**What you are asked to do**
Take the entries below and print, exactly, the stretch from the line containing "have locks : v.stu.locks" through the line containing "have staged' : v.staged = s.staged := by", both included.

(Collected data)
· · · · ·
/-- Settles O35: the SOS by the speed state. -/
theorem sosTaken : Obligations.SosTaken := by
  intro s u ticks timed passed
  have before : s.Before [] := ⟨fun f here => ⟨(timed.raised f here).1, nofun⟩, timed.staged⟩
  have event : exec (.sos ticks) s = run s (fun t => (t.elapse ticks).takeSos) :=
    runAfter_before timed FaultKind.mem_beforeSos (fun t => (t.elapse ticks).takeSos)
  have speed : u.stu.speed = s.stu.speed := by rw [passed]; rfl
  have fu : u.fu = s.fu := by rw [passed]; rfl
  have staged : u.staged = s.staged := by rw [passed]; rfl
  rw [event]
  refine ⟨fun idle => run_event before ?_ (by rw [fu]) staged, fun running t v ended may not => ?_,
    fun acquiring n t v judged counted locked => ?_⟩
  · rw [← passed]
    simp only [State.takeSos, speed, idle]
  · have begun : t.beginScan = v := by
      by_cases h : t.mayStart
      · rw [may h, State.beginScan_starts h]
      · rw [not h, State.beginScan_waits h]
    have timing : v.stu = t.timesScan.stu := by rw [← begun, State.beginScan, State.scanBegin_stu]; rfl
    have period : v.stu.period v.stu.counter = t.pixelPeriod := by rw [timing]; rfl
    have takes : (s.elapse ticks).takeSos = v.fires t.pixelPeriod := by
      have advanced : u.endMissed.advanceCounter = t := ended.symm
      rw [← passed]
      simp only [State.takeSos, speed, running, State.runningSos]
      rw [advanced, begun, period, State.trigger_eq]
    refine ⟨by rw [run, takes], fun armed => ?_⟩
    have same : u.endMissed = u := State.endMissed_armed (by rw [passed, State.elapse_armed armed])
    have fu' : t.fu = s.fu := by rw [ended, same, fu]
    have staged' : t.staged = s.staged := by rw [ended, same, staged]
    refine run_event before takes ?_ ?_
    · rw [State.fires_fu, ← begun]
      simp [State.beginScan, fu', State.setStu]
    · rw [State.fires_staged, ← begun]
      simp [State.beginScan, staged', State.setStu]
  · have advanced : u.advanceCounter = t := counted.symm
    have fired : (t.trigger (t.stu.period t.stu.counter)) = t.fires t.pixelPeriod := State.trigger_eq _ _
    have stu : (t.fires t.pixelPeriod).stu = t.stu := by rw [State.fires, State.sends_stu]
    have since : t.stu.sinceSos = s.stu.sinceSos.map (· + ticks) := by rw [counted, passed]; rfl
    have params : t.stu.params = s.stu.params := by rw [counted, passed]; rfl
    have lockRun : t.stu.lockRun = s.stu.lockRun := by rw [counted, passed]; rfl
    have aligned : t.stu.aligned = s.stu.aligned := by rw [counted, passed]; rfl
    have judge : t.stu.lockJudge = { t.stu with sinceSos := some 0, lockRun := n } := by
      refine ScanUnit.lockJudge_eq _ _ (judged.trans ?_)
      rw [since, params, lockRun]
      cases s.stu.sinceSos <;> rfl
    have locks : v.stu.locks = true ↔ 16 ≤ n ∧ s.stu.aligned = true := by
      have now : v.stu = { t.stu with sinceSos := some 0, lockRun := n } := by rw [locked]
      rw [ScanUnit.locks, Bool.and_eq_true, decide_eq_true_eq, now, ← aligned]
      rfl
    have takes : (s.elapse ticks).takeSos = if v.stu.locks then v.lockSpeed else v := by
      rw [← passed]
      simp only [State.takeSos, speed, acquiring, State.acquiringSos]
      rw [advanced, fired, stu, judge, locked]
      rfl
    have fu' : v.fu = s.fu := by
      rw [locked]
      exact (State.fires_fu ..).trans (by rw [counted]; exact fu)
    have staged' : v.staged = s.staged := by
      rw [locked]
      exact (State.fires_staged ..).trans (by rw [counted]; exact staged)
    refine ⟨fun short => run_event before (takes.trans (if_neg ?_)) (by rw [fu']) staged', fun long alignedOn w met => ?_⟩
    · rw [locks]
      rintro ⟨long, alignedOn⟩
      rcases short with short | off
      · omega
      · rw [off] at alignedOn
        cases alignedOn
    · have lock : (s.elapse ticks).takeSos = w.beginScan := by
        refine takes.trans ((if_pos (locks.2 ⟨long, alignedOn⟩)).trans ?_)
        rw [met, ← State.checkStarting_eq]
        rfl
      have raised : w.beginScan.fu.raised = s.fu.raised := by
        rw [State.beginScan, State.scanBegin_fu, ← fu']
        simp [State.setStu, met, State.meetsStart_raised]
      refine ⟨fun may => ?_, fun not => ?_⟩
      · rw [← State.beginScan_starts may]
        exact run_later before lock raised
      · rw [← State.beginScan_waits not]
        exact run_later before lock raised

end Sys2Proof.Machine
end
· · · · ·
**Solution below**
    have locks : v.stu.locks = true ↔ 16 ≤ n ∧ s.stu.aligned = true := by
      have now : v.stu = { t.stu with sinceSos := some 0, lockRun := n } := by rw [locked]
      rw [ScanUnit.locks, Bool.and_eq_true, decide_eq_true_eq, now, ← aligned]
      rfl
    have takes : (s.elapse ticks).takeSos = if v.stu.locks then v.lockSpeed else v := by
      rw [← passed]
      simp only [State.takeSos, speed, acquiring, State.acquiringSos]
      rw [advanced, fired, stu, judge, locked]
      rfl
    have fu' : v.fu = s.fu := by
      rw [locked]
      exact (State.fires_fu ..).trans (by rw [counted]; exact fu)
    have staged' : v.staged = s.staged := by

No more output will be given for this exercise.